Carmen sacó la carta de Antonio del sobre. La había leído muchas veces; se notaba en los pliegues del papel.
—¿Sabes? Yo también lo quería. Nunca se lo dije. Pensé que él no sentía lo mismo. Me fui a Barcelona pensando que no le importaba.
Se quedaron un momento en silencio. El café hacía su ruido habitual: el zumbido de la cafetera, el tintineo de las cucharillas, las voces de los clientes.
—¿Fue feliz? —preguntó Carmen.
—Creo que sí. A su manera.
—Yo también fui feliz. A mi manera.
Carmen terminó su café. Antes de irse, sacó algo de su bolso: una fotografía vieja. Eran dos jóvenes sentados en la barra de un café. El chico tenía bigote y una sonrisa tímida. La chica tenía los ojos brillantes y un libro de medicina en las manos.
—Era aquí. En esta misma barra. Mil novecientos setenta y seis. Tu padre me hizo el mejor café que he tomado en mi vida.
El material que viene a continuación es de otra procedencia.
/-- POWERCAP (13 R298): a value outside 1,200 to 2,500 W is stored as the nearer bound. -/
def execPowercap (s : State) : Out :=
  mgCommand 0x06 [0xFFF] (fun _ => true) (fun s =>
    let w := s.mgField 0 0 12
    State.mgEnd { s with plat.powercap := if w < 1200 then 1200 else if 2500 < w then 2500 else w } 0) s

/-- SEGMAP (13 R295). -/
def execSegmap (s : State) : Out :=
  mgCommand 0x07 [0x1FF1F, mgAll] (fun s => decide (s.mgField 0 0 5 ≤ 16)) (fun s =>
    let e : Segment := ⟨s.mgField 0 16 1 = 1, s.mgArg 1 &&& ~~~(0x3FFFFFF#64)⟩
    State.mgEnd { s with plat.segments := put s.plat.segments (256 * s.mgField 0 0 5 + s.mgField 0 8 8) e } 0) s

/-- FREEZE (12 R287). -/
def execFreezeCmd (s : State) : Out :=
  mgCommand 0x08 [mgAll] (fun s => s.mgArg 0 = 0xF2EE) (fun s => { s.mgEnd 0 with frozen := true }) s

/-- CFGKEY: enrols the key at an address and extends MR7. -/
def enrolKey (s : State) : State :=
  if 16 ≤ s.plat.keys.length then s.mgEnd 4
  else
    let r := s.homeBytes ((List.range 32).map (fun (i : Nat) => (s.mgArg 0).toNat + i))
    let s := r.1
    let mr := digestOf (toBytes 32 (nth 0 s.plat.mrs 7).toNat ++ sha256 r.2)
    State.mgEnd { s with plat.keys := s.plat.keys ++ [BitVec.ofNat 256 (ofBytes r.2)], plat.mrs := setNth s.plat.mrs 7 mr } 0

/-- CFGKEY (13 R293, R296): refused with BADCMD before LOCK and once KEYLOCK is set. -/
def execCfgkey (s : State) : Out :=
  if s.plat.mgstat = 1 && s.plat.mgcmd = 9 && (s.plat.bootstat.getLsbD 8 || !s.plat.bootstat.getLsbD 7) then .next (s.mgEnd 3)
  else mgCommand 0x09 [mgAll] (fun s =>
    s.mgField 0 0 5 = 0 && (match region (s.mgArg 0).toNat with
      | .hbm _ => true
      | .ct => true
      | _ => false)) enrolKey s

/-- FABQUOTA. -/
def execFabquota (s : State) : Out :=
  mgCommand 0x0A [0x3FF00FF] (fun s => decide (s.mgField 0 16 10 ≤ 512)) (fun s =>
    (s.updCtx (s.mgField 0 0 8) (fun c => { c with quota := s.mgField 0 16 10 })).mgEnd 0) s

/-- MGCMD_BADCMD: a command code that is not in the table. -/
def execMgcmdBadcmd (code : BitVec 32) (s : State) : Out :=
  .next (if s.plat.mgstat = 1 && s.plat.mgcmd = code && (code = 0 || 0x0A#32 < code) then s.mgEnd 3 else s)

/-! ## Freeze, reset, bring-up -/

/-- FREEZE entered through the IEEE 1149.1 port (12 R287). -/
def execFreezeJtag (s : State) : Out := .next { s with frozen := true }

/-- COLD_RESET (13 R296 step 1): every field as after reset; the boot ROM tries the primary, then the secondary image. -/
def execColdReset (primaryOk secondaryOk : Bool) (s : State) : Out :=
  let t := { State.reset with agenda := s.agenda, fresh := s.fresh, plat.out := s.plat.out }
  if primaryOk || secondaryOk then .next { t with plat.bootstat := if primaryOk then 0x5#32 else 0x9#32 }
  else .next { t with plat.bootFailed := true, plat.crs := false }

/-- Extends a measurement register with a digest (13 R296 step 3). -/
def extendMr (m digest : BitVec 256) : BitVec 256 := digestOf (toBytes 32 m.toNat ++ toBytes 32 digest.toNat)

/-- A Ranger whose firmware starts. -/
def Ranger.start (r : Ranger) (entry : DWord) : Ranger :=
  { r with running := true, grp := { r.grp with live := 1, tab := [⟨entry, 1, .ready, 0, false, true⟩] } }

/-- The end of the training of step 2: BOOTSTAT.STAGE shows that the firmware measures (13 R296). -/
def State.trained (s : State) : State :=
  if s.plat.bootstat.toNat % 4 = 1 then { s with plat.bootstat := s.plat.bootstat + 1 } else s

/-- BRINGUP_COMPLETE (13 R296 steps 2 to 4): what is left of them, from either stage. -/
def execBringupComplete (s : State) : Out :=
  if s.plat.bootstat.toNat % 4 = 1 || s.plat.bootstat.toNat % 4 = 2 then
    .next { s with
      plat.mrs := ((List.range 8).zip s.plat.mrs).map (fun im => extendMr im.2 (Config.measurement im.1))
      plat.bootstat := s.plat.bootstat ||| 0x83#32
      plat.crs := false
      rangers := ((List.range s.rangers.length).zip s.rangers).map (fun ir => ir.2.start (Config.rangerEntry ir.1)) }
  else .next s

/-- FUNCTION_LEVEL_RESET (13 R296). -/
def execFunctionLevelReset (s : State) : Out :=
  let s := (List.range 256).foldl State.endContext s
  let s := (List.range 256).foldl State.killRegions s
  .next { s with plat.mailboxes := s.plat.mailboxes.map (fun m =>
    (m.1, { m.2 with slots := [], rptr := 0, cptr := 0, dptr := 0, closing := false })) }

/-- A configuration register's value: identity as R288 states, with no interrupt pin (no INTx; the register's place is PCI Express's),
the rest as PCI Express defines it. -/
def State.cfgReg (s : State) (reg : Nat) : Word :=
  if reg = 0 then 0x4B041F4C else if reg = 8 then 0x12000001
  else if reg = 0x3C then Config.pciConfig reg s.fresh &&& 0xFFFF00FF#32
  else Config.pciConfig reg s.fresh

/-- CONFIG_REQUEST (13 R288, R289): retry status until bring-up; then a read, a write, or a size for BAR2, which a module whose boot
failed does not have (R296). -/
def execConfigRequest (q : ConfigReq) (s : State) : Out :=
  if s.plat.crs then .next (s.emit .retryStatus)
  else match q with
  | .read reg => .next ((s.emit (.configDone reg (s.cfgReg reg))).next)
  | .write reg v => .next (s.emit (.configDone reg v))
  | .resizeBar2 n => .next (if 30 ≤ n && n ≤ 42 && !s.plat.bootFailed then { s with plat.bar2Log := n } else s)

/-! ## Attestation (13 R297) -/

/-- A request through DOE: retry status before bring-up; an error without firmware, or before negotiation where one is
needed. -/
def spdm (needs : Bool) (answer : State → State) (s : State) : Out :=
  if s.plat.crs then .next (s.emit .retryStatus)
  else if s.plat.bootFailed || (needs && !s.plat.spdmReady) then .next (s.emit .spdmError)
  else .next (answer s)

/-- GET_VERSION: SPDM 1.3. -/
def execGetVersion (s : State) : Out := spdm false (fun s => s.emit (.spdmVersion 0x13)) s
/-- GET_CAPABILITIES. -/
def execGetCapabilities (s : State) : Out := spdm false (fun s => s.emit .spdmCapabilities) s
/-- NEGOTIATE_ALGORITHMS: SHA-256 and SLH-DSA-SHA2-128f, by their numbers 1 and 1 here, or an error. -/
def execNegotiateAlgorithms (offersSlhDsa128f : Bool) (s : State) : Out :=
  spdm false (fun s =>
    let s := { s with plat.spdmReady := offersSlhDsa128f }
    s.emit (if offersSlhDsa128f then .spdmAlgorithms 1 1 else .spdmError)) s
/-- GET_DIGESTS: of the chain in certificate slot 0. -/
def execGetDigests (s : State) : Out := spdm true (fun s => s.emit (.spdmDigests (digestOf (Config.certificate 0)))) s
/-- GET_CERTIFICATE: a portion of the chain in certificate slot 0. -/
def execGetCertificate (slot offset length : Nat) (s : State) : Out :=
  spdm true (fun s => s.emit (if slot = 0 then .spdmCertificate (((Config.certificate 0).drop offset).take length) else .spdmError)) s
/-- CHALLENGE: a signature with the identity key. -/
def execChallenge (slot : Nat) (nonce : BitVec 256) (s : State) : Out :=
  spdm true (fun s => s.emit (if slot = 0 then .spdmChallenge (Config.slhSign (toBytes 32 nonce.toNat)) else .spdmError)) s
/-- GET_MEASUREMENTS: indices 1 to 8 report MR0 to MR7. -/
def execGetMeasurements (index : Nat) (nonce : BitVec 256) (s : State) : Out :=
  spdm true (fun s =>
    let m := nth 0 s.plat.mrs (index - 1)
    s.emit (if 1 ≤ index && index ≤ 8 then
      .spdmMeasurement index m (Config.slhSign (toBytes 32 nonce.toNat ++ toBytes 32 m.toNat)) else .spdmError)) s
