-- ==== Sys2Proof/Certificates/Slice0/Obligations.lean ====
section
/-! DEFINITION. The statements: what the rules of the spec say that the words, the events and the machine do. Each docstring
names the rules; where a statement rests on a choice of the model it says so with the entry of the assumption log. -/

open Sys2Proof Sys2Proof.Machine

/-- The width of the bit field of BFX and BFI (16 R349). -/
def fieldWidth (n ctl : Nat) : Nat := if ctl % 128 < n then min (ctl / 256 % 128) (n - ctl % 128) else 0

/-- How many lanes of a mask lie below a lane. -/
def rankIn (m : LaneMask) (l : Nat) : Nat := ((lanesOf m).filter (fun j => j < l)).length

/-- The entry's lanes leave it for next PCs and the run ends: the table and the run of the issuing party change, nothing
else does. -/
def Moves (x : Issue) (s t : State) (nxt : List (LaneMask × DWord)) : Prop :=
  t = s.setGrp x.party { x.g.advance x.pc x.mask x.df nxt with run := none }

/-- A lane is in an entry of a table. -/
abbrev LaneIn (tab : List Entry) (p : Entry → Prop) (l : Nat) : Prop := ∃ q ∈ tab, p q ∧ hasLane q.mask l = true

/-- A parked lane is released: every live lane of its mask register is parked with the same state on that register, or the lane is
not in it (03 R60). -/
abbrev Released (g : Group) (e : Entry) (l : Nat) : Prop :=
  (∀ k < 32, hasLane (nth 0 g.masks e.pm.toNat &&& g.live) k = true → LaneIn g.tab (fun q => q.st = e.st ∧ q.pm = e.pm) k) ∨
    hasLane (nth 0 g.masks e.pm.toNat &&& g.live) l = false

/-- What a re-evaluation does to a group whose table it may change (03 R60, R64): a released lane is ready at the word after its
entry's PC, in an entry that no longer defers, and parked nowhere on that register; a parked lane that is not released and an
unparked lane stay where they were; and an entry that waits to be whole is not whole. -/
def Reevaluates (g g' : Group) : Prop :=
  (∃ tab, g' = { g with tab := tab }) ∧
  (∀ e ∈ g.tab, ∀ l < 32, e.parked = true → e.pm.toNat < 12 → hasLane e.mask l = true →
    (Released g e l → LaneIn g'.tab (fun q => q.pc = e.pc + 8 ∧ q.parked = false ∧ q.df = false) l ∧
      ¬ LaneIn g'.tab (fun q => q.st = e.st ∧ q.pm = e.pm) l) ∧
    (¬ Released g e l → LaneIn g'.tab (fun q => q.pc = e.pc ∧ q.st = e.st ∧ q.pm = e.pm) l)) ∧
  (∀ e ∈ g.tab, ∀ l < 32, e.parked = false → hasLane e.mask l = true → LaneIn g'.tab (fun q => q.pc = e.pc ∧ q.parked = false) l) ∧
  (∀ q ∈ g'.tab, ∀ l < 32, hasLane q.mask l = true →
    LaneIn g.tab (fun e => e.pc = q.pc ∧ e.parked = q.parked ∧ (q.parked = true → e.st = q.st ∧ e.pm = q.pm)) l ∨
    (q.parked = false ∧ LaneIn g.tab (fun e => e.pc + 8 = q.pc ∧ e.parked = true ∧ e.pm.toNat < 12 ∧ Released g e l) l)) ∧
  (∀ q ∈ g'.tab, q.st = .uwait → q.mask ≠ g.live)

/-- How lanes enter a table (03 R46, R49): unparked lanes merge with the first unparked entry at their PC, whose DEF is ANDed, and
parked lanes with the first parked one, which keeps its state and its register; where there is none a new entry stands in PC order,
an unparked one before a parked one. -/
def InsertsLanes : Prop :=
  ∀ (tab a : List Entry) (pc : DWord) (m : LaneMask),
    (∀ e b df, tab = a ++ e :: b → e.pc = pc → e.parked = false → (∀ y ∈ a, y.pc = pc → y.parked = true) →
      insReady tab pc m df = a ++ { e with mask := e.mask ||| m, df := e.df && df } :: b) ∧
    (∀ e b st pm, tab = a ++ e :: b → e.pc = pc → e.parked = true → (∀ y ∈ a, y.pc = pc → y.parked = false) →
      insParked tab pc m st pm = a ++ { e with mask := e.mask ||| m } :: b) ∧
    (∀ df, (∀ y ∈ tab, y.pc = pc → y.parked = true) → ∃ b c, tab = b ++ c ∧ (∀ y ∈ b, y.pc < pc) ∧ (∀ y ∈ c.head?, pc ≤ y.pc) ∧
      insReady tab pc m df = b ++ ⟨pc, m, .ready, 0, df, true⟩ :: c) ∧
    (∀ st pm, st = .join ∨ st = .waitm → (∀ y ∈ tab, y.pc = pc → y.parked = false) → ∃ b c, tab = b ++ c ∧ (∀ y ∈ b, y.pc ≤ pc) ∧
      (∀ y ∈ c.head?, pc < y.pc) ∧ insParked tab pc m st pm = b ++ ⟨pc, m, st, pm, false, true⟩ :: c)

/-- What the update of 03 R48 does to a group, for the entry at `pc` whose lanes `mask` have executed: each goes to its next PC, in an
entry that no longer defers; the entry's other lanes stay at `pc` and every other entry's lanes where they are; no other lane
appears; and where the entry was chosen with DEF = 0 no entry defers any more. -/
def Advances (g g' : Group) (pc : DWord) (mask : LaneMask) (df : Bool) (nxt : List (LaneMask × DWord)) : Prop :=
  let ran := fun (e : Entry) => e.pc = pc ∧ e.st = .ready
  (∃ tab, g' = { g with tab := tab }) ∧
  (∀ m ∈ nxt, ∀ l < 32, hasLane m.1 l = true → LaneIn g'.tab (fun q => q.pc = m.2 ∧ q.parked = false ∧ q.df = false) l) ∧
  (∀ e ∈ g.tab, ∀ l < 32, hasLane e.mask l = true → ¬ (ran e ∧ hasLane mask l = true) →
    LaneIn g'.tab (fun q => q.pc = e.pc ∧ q.parked = e.parked ∧ (e.parked = true → q.st = e.st ∧ q.pm = e.pm)) l) ∧
  (∀ q ∈ g'.tab, ∀ l < 32, hasLane q.mask l = true →
    (q.parked = false ∧ ∃ m ∈ nxt, m.2 = q.pc ∧ hasLane m.1 l = true) ∨
    LaneIn g.tab (fun e => e.pc = q.pc ∧ e.parked = q.parked ∧ ¬ (ran e ∧ hasLane mask l = true)) l) ∧
  (df = false → ∀ q ∈ g'.tab, q.df = false) ∧
  (∀ q ∈ g'.tab, q.st = .uwait → q.mask ≠ g.live)

/-- A stream's event answers a state, but for the WDOFF that a running watchdog count of the tile keeps (10 R237), which goes when
the count ends. -/
def Streams (i : Instr) (s : State) (t : TileId) (n : Nat) (u : State) : Prop := exec i s = .next (s.recount u t n)

/-- A configuration word's end: its status register, and the register after it where a handle is returned, are pending with
the status and the handle, which is 0 unless the status is OK (11 R249). -/
def Answers (i : Instr) (x : Issue) (dst : Nat) (code detail : Nat) (h : Option Word) (s u : State) : Prop :=
  ∃ p : Producer, exec i s = .next (retire x (((u.grp? x.party).getD x.g).issue p) { u with fresh := u.fresh + 1 }) ∧
    p.kind = .cfgStatus ∧ p.fills = true ∧ p.vregs = [] ∧
    (h = none → p.sregs = [dst] ∧ p.swrites = [(dst, BitVec.ofNat 32 (code + 256 * (detail % 256)))]) ∧
    ∀ w, h = some w → p.sregs = [dst, dst + 1] ∧
      p.swrites = [(dst, BitVec.ofNat 32 (code + 256 * (detail % 256))), (dst + 1, if code = 0 then w else 0)]

/-- A token waits at each of some input positions of a node slot. -/
def FedAt (t : Tile) (n : Nat) (ps : List Nat) : Prop := ∀ p ∈ ps, t.queue (3 * n + p) ≠ []

/-- A node's firing: where the node of a moving run is neither frozen nor sealed, owes nothing, has credit on every target (10 R224),
and the tokens that its rule needs wait at its inputs, its body takes a firing, and the event applies it, adds to the run's flags and
counters, and sends the first result. PART fires only while GATHR's reordering holds fewer than 64 tokens (10 R233). -/
def NodeFires (mk : TileId → Nat → Instr) (ops : List Nat) (ready : NodeCtx → Tile → Prop) (body : NodeCtx → Tile → Option Fire) : Prop :=
  ∀ (s : State) (t : TileId) (n : Nat) (r : FabRun),
    let tl := s.tile t.stack (tileIx t)
    let d := tl.nodeSt n
    let c : NodeCtx := ⟨n, tl.word n, r, (s.stackOf t.stack).fedBy r (tileIx t) n⟩
    s.moving t.stack (tileIx t) = some r → tl.word n ≠ 0 → nwOp (tl.word n) ∈ ops → d.frozen = false →
    r.isSealed (tl.domain n) = false → d.out = [] → d.skip = [] → d.errs = [] →
    (∀ p ∈ tl.paths (tl.word n), (s.stackOf t.stack).credit (.node t.x t.y n) p = true) →
    (nwOp (tl.word n) = 0xDA → s.gatherHeld t n < 64) → ready c tl →
    ∃ f : Fire, body c tl = some f ∧
      (let u := (s.updTile t.stack (tileIx t) (fun _ => f.tile)).updRun t.stack r (fun r =>
        { r with mxfl := r.mxfl ||| f.mx, mismatch := r.mismatch + BitVec.ofNat 32 f.mism, nankey := r.nankey + BitVec.ofNat 32 f.nan })
       exec (mk t n) s = .next ((u.emitNode t.stack r (tileIx t) n).getD u))

/-- What an elementwise or select node needs: its data, and P where it has one; PQACC also that no table burst is there (18 R413). -/
def ReadyElem (c : NodeCtx) (t : Tile) : Prop :=
  FedAt t c.n (needs c.w) ∧ (nwOp c.w = 0x44 → t.queue (3 * c.n + 2) = [] ∧ (t.nodeSt c.n).pos = 0)

/-- What a source needs: a trigger, or an owed burst and, for its first token under GRD, a P token. -/
def ReadySource (c : NodeCtx) (t : Tile) : Prop :=
  let d := t.nodeSt c.n
  (d.owed = false ∧ FedAt t c.n [0]) ∨
    (d.owed = true ∧ (c.fedL = true ∨ c.run.st ≠ .draining) ∧ (nwGrd c.w = true → d.pos = 0 → FedAt t c.n [2]))

/-- What a node with one data input and an optional guard needs. -/
def ReadyData (c : NodeCtx) (t : Tile) : Prop := FedAt t c.n [0] ∧ (nwGrd c.w = true → FedAt t c.n [2])

/-- What MERGE needs: a token at the input of its open burst, or else at the input whose turn it is (18 R399). -/
def ReadyMerge (c : NodeCtx) (t : Tile) : Prop :=
  let d := t.nodeSt c.n
  ∃ p, FedAt t c.n [p] ∧ (d.path = some p ∨ d.path = none ∧
    (((nwSub c.w = 0 ∨ c.run.det = true) ∧ p = if d.turn then 1 else 0) ∨
     (nwSub c.w ≠ 0 ∧ c.run.det = false ∧ d.arrived.head? = some p)))

/-- What MMAN needs: a token at an operand whose burst is still open (10 R226). -/
def ReadyMman (c : NodeCtx) (t : Tile) : Prop :=
  let d := t.nodeSt c.n
  (d.aend = false ∧ FedAt t c.n [0]) ∨ (d.bend = false ∧ FedAt t c.n [1])

/-- The node events and the operations that each is about. -/
def nodeKinds : List ((TileId → Nat → Instr) × List Nat) :=
  [(.elementwiseFire, [0x04, 0x06, 0x07, 0x0A, 0x0B, 0x0D, 0x10, 0x12, 0x14, 0x16, 0x18, 0x1C, 0x20, 0x24, 0x25, 0x26, 0x30, 0x31, 0x32,
     0x33, 0x34, 0x35, 0x40, 0x41, 0x42, 0x43, 0x44]), (.selNode, [0x22]), (.constN, [0xD3]), (.countN, [0xD4]), (.genN, [0xD5]),
   (.steerN, [0xD0]), (.filterN, [0xD2]), (.mergeN, [0xD1]), (.accN, [0xD6]), (.bfpsumN, [0xD7]), (.mmanN, [0xD8]), (.topknN, [0xD9]),
   (.partN, [0xDA]), (.gathrN, [0xDB]), (.sinkN, [0xDC]), (.pqaccTableLoad, [0x44])]

/-- 17 R388: the integer words write, in the active lanes (or once in the scalar form), the exact result of their typed
operands, wrapped to the type or clamped with IOV; IMULH the high half of the exact product; nothing else changes.
17 R388: without SAT the exact value modulo 2^N and no flag; with SAT the value clamped to the type's range, IOV if
clamped. -/
def Obligations.IntegerWords : Prop :=
  ((∀ f, IntWord (.iadd f) f (f.fn.getLsbD 0) (fun a b _ => a + b)) ∧
   (∀ f, IntWord (.isub f) f (f.fn.getLsbD 0) (fun a b _ => a - b)) ∧
   (∀ f, IntWord (.imul f) f (f.fn.getLsbD 0) (fun a b _ => a * b)) ∧
   (∀ f, IntWord (.imulh f) f false (fun a b _ => a * b / 2 ^ tyWidth (fnTy f.fn))) ∧
   (∀ f, IntWord (.imad f) f (f.fn.getLsbD 0) (fun a b c => a * b + c)) ∧
   (∀ f, IntWord (.imin f) f false (fun a b _ => min a b)) ∧
   (∀ f, IntWord (.imax f) f false (fun a b _ => max a b)) ∧
   (∀ f, IntWord (.iabs f) f (f.fn.getLsbD 0) (fun a _ _ => (a.natAbs : Int))) ∧
   (∀ f, RegWord (.iaddi f) (fun x _ g' =>
     AluOut x g' (fnSk f.fn) f.dst.toNat (tyRegs (fnTy f.fn)) (fun l =>
       intResult (fnTy f.fn) (f.fn.getLsbD 0)
         (intOf (fnTy f.fn) (srcI f x (tyRegs (fnTy f.fn)) l) + intOf (fnTy f.fn) (f.imm.signExtend 64).toNat))))) ∧
  (∀ (ty : Nat) (v : Int), ty < 4 →
     (intResult ty false v).1 = (v % (2 ^ tyWidth ty : Int)).toNat ∧ (intResult ty false v).2 = 0 ∧
     intOf ty (intResult ty true v).1 = max (tyMin ty) (min (tyMax ty) v) ∧
     ((intResult ty true v).2 = if v < tyMin ty ∨ tyMax ty < v then fIOV else 0))

/-- 18 R403: nop is the format V word 0x01 with every other field zero; it does nothing in any lane, whatever its guard, and does
not end a run unless B is set; a guard of 0b1111 and a field that is not zero are illegal and trap with ILLOP. (That a run is also
ended by its 24th word is 03 R50.) -/
def Obligations.NopWord : Prop :=
  decode 0x005C000000000000 = some (.nop { b := false, g := 7, ta := false, tb := false, tc := false, dst := 0, sa := 0, sb := 0, sc := 0, fn := 0 }) ∧
  (∀ f : FmtV, ((Instr.nop f).legal = true ↔ f.g ≠ 15 ∧ f.ta = false ∧ f.tb = false ∧ f.tc = false ∧ f.dst = 0 ∧ f.sa = 0 ∧ f.sb = 0 ∧
    f.sc = 0 ∧ f.fn = 0) ∧ ((Instr.nop f).legal = false → decode (vWord 0x01 f) = none) ∧
    ((Instr.nop f).legal = true → decode (vWord 0x01 f) = some (.nop f))) ∧
  (∀ (s : State) (x : Issue) (f : FmtV), s.issueOf (.nop f) = some x →
    ((Instr.nop f).legal = false → exec (.nop f) s = .next (trapWord x ⟨0x01, 0, 0, 0⟩ x.mask s)) ∧
    ((Instr.nop f).legal = true → ∃ (tab : List Entry) (run : Option Run),
      exec (.nop f) s = .next (s.setGrp x.party { x.g with tab := tab, run := run }) ∧
      (∀ pm df, x.g.tab = [⟨x.pc, x.mask, .ready, pm, df, true⟩] → x.mask ≠ 0 → tab = [⟨x.pc + 8, x.mask, .ready, 0, false, true⟩]) ∧
      (f.b = true → run = none) ∧
      (f.b = false → ∀ r, x.g.run = some r → r.words < 23 → run = some { r with words := r.words + 1, pc := x.pc + 8 })))

/-- 16 R340, 18 R406, 19 R438: the bitwise words.
19 R419: shifts by a register or an immediate count; a count of the type's width or more shifts everything out, and SAR
then leaves the sign. No flag is set. -/
def Obligations.LogicWords : Prop :=
  ((∀ f, BitWord (.and f) f (fun a b => a &&& b)) ∧ (∀ f, BitWord (.andn f) f (fun a b => a &&& ~~~b)) ∧
   (∀ f, BitWord (.or f) f (fun a b => a ||| b)) ∧ (∀ f, BitWord (.xor f) f (fun a b => a ^^^ b)) ∧
   (∀ f, BitWordI (.andi f) f (fun a b => a &&& b)) ∧ (∀ f, BitWordI (.ori f) f (fun a b => a ||| b)) ∧
   (∀ f, BitWordI (.xori f) f (fun a b => a ^^^ b))) ∧
  ((∀ f, RegWord (.shl f) (fun x _ g' => AluOut x g' (fnSk f.fn) f.dst.toNat (tyRegs (fnTy f.fn)) (fun l =>
     (srcA f x (tyRegs (fnTy f.fn)) l * 2 ^ srcB f x 1 l % 2 ^ tyWidth (fnTy f.fn), 0)))) ∧
   (∀ f, RegWord (.shr f) (fun x _ g' => AluOut x g' (fnSk f.fn) f.dst.toNat (tyRegs (fnTy f.fn)) (fun l =>
     (srcA f x (tyRegs (fnTy f.fn)) l / 2 ^ srcB f x 1 l, 0)))) ∧
   (∀ f, RegWord (.sar f) (fun x _ g' => AluOut x g' (fnSk f.fn) f.dst.toNat (tyRegs (fnTy f.fn)) (fun l =>
     (ofInt (tyWidth (fnTy f.fn)) (toSigned (tyWidth (fnTy f.fn)) (srcA f x (tyRegs (fnTy f.fn)) l) / 2 ^ srcB f x 1 l), 0)))) ∧
   (∀ f, RegWord (.shli f) (fun x _ g' => AluOut x g' (fnSk f.fn) f.dst.toNat (tyRegs (fnTy f.fn)) (fun l =>
     (srcI f x (tyRegs (fnTy f.fn)) l * 2 ^ f.imm.toNat % 2 ^ tyWidth (fnTy f.fn), 0)))) ∧
   (∀ f, RegWord (.shri f) (fun x _ g' => AluOut x g' (fnSk f.fn) f.dst.toNat (tyRegs (fnTy f.fn)) (fun l =>
     (srcI f x (tyRegs (fnTy f.fn)) l / 2 ^ f.imm.toNat, 0)))) ∧
   (∀ f, RegWord (.sari f) (fun x _ g' => AluOut x g' (fnSk f.fn) f.dst.toNat (tyRegs (fnTy f.fn)) (fun l =>
     (ofInt (tyWidth (fnTy f.fn)) (toSigned (tyWidth (fnTy f.fn)) (srcI f x (tyRegs (fnTy f.fn)) l) / 2 ^ f.imm.toNat), 0)))))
Miguel cogió la foto. Reconoció a su padre inmediatamente: la misma sonrisa que le vio cada mañana durante treinta años.
—Quédatela —dijo Carmen—. Pertenece a este lugar.
Miguel puso la foto en la pared, junto a las otras. No le puso nombre ni fecha. No hacía falta. Era simplemente la historia de dos personas que se quisieron y no se lo dijeron a tiempo.
Carmen volvió a su pueblo. No volvieron a verse. Pero a veces, los domingos por la mañana, Miguel recibía una postal de la costa catalana. Nunca decía mucho. Solo: "Buenos días, Miguel. Hoy me he tomado un café y he recordado a tu padre. "
Y Miguel pensaba que, al final, la carta sí había llegado. Con cincuenta años de retraso, pero había llegado. Y que a veces las cosas que más importan necesitan exactamente el tiempo que necesitan.